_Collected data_

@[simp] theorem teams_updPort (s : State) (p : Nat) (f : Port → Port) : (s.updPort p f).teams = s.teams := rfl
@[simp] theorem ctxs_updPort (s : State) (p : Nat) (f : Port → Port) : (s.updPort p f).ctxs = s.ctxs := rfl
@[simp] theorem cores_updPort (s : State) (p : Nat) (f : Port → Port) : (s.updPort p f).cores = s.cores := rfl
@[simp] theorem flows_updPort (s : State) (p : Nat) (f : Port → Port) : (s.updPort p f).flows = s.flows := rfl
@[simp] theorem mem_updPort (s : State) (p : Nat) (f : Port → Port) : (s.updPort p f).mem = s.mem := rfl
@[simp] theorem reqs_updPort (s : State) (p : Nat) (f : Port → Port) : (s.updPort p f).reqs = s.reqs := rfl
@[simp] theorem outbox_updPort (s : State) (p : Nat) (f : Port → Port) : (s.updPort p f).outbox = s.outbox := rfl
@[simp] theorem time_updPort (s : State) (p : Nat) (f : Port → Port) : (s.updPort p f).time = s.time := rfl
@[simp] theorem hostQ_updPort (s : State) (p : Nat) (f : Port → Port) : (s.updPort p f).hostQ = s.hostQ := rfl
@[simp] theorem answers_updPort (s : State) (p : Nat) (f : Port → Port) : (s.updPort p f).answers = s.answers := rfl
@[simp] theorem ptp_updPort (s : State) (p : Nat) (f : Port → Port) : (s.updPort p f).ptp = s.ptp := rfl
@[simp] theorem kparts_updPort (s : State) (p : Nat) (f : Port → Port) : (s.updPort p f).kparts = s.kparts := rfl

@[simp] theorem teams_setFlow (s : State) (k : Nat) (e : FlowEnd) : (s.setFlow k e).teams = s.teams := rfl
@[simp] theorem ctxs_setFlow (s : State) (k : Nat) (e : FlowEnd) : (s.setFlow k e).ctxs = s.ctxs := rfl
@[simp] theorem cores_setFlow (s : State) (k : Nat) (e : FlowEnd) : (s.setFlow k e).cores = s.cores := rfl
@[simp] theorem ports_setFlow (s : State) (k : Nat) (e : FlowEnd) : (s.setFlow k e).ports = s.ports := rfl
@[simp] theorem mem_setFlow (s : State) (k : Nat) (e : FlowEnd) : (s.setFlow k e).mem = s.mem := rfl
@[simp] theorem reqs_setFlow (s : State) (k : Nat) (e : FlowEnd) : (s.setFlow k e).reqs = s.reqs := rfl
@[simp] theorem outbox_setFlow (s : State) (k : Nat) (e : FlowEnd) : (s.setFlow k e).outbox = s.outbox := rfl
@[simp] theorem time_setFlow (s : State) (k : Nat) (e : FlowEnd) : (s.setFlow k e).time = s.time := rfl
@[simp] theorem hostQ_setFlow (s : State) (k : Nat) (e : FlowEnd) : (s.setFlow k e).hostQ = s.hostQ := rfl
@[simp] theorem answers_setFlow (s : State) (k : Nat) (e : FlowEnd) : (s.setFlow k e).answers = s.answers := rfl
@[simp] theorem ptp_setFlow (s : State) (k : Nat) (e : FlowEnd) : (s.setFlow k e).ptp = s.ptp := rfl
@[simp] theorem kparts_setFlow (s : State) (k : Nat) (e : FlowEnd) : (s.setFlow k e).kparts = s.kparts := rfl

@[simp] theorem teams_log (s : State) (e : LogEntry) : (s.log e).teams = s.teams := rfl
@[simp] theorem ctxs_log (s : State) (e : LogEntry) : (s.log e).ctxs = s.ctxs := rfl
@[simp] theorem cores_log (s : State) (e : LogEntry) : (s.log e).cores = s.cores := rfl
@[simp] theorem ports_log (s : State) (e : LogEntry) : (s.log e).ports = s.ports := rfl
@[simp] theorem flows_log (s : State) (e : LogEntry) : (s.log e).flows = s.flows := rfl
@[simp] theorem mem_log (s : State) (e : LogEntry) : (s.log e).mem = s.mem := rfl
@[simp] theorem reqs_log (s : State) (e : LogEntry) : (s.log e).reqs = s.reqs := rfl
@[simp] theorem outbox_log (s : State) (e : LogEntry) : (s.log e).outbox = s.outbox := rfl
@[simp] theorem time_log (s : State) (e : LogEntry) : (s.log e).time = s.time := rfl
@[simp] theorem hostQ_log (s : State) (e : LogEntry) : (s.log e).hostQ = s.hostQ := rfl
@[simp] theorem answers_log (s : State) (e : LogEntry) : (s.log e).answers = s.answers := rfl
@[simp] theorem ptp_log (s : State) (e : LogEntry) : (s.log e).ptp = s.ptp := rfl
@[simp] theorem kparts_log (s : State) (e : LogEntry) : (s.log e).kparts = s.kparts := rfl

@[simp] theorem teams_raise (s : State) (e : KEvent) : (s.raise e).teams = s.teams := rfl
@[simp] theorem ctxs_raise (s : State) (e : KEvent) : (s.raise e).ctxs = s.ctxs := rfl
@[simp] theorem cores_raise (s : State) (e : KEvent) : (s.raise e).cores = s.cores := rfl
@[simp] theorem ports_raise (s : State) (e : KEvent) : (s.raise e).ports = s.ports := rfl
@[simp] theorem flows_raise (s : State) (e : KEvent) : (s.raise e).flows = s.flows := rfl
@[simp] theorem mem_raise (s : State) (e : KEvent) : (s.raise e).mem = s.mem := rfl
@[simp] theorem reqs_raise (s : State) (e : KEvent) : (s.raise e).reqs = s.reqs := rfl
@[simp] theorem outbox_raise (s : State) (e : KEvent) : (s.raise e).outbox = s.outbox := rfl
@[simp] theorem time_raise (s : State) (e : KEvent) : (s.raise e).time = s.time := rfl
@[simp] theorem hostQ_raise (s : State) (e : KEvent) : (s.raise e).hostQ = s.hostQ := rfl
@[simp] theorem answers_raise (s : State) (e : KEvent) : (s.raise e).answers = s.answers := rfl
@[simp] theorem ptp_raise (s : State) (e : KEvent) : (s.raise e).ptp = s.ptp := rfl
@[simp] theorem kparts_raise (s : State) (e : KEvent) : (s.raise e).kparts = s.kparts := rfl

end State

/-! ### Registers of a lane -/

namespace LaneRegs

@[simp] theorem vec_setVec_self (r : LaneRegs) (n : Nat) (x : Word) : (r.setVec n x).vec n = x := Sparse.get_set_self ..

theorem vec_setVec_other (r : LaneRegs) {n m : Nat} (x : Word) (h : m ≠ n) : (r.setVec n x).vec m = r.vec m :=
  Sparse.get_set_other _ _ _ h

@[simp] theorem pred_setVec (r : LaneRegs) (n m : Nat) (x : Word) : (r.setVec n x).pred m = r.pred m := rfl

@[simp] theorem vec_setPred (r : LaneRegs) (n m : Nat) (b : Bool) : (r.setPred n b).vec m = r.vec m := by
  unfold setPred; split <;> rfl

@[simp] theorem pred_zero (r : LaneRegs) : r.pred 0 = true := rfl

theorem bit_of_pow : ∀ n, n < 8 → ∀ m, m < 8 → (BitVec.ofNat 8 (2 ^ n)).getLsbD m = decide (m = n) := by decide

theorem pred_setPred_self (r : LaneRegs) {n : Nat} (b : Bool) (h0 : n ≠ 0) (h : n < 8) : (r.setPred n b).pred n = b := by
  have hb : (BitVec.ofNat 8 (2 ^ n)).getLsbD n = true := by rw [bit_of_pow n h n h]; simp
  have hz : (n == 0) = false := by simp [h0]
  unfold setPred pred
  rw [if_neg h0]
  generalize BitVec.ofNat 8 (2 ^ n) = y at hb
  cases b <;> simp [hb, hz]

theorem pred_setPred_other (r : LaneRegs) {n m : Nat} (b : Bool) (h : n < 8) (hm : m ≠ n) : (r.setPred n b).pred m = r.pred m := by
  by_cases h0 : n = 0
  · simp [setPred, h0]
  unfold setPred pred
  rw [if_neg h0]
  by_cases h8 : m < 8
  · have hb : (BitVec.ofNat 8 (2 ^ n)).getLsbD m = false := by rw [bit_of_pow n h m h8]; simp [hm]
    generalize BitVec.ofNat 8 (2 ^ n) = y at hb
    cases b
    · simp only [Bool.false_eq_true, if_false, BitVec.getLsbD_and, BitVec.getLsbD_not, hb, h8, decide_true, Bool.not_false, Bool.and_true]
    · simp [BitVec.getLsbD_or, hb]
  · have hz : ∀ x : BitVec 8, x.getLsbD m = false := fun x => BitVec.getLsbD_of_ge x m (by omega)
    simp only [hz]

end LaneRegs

_Activity_
Among the records, find each line where the word "outbox" occurs, and copy it.

_Result below_
@[simp] theorem outbox_updPort (s : State) (p : Nat) (f : Port → Port) : (s.updPort p f).outbox = s.outbox := rfl
@[simp] theorem outbox_setFlow (s : State) (k : Nat) (e : FlowEnd) : (s.setFlow k e).outbox = s.outbox := rfl
@[simp] theorem outbox_log (s : State) (e : LogEntry) : (s.log e).outbox = s.outbox := rfl
@[simp] theorem outbox_raise (s : State) (e : KEvent) : (s.raise e).outbox = s.outbox := rfl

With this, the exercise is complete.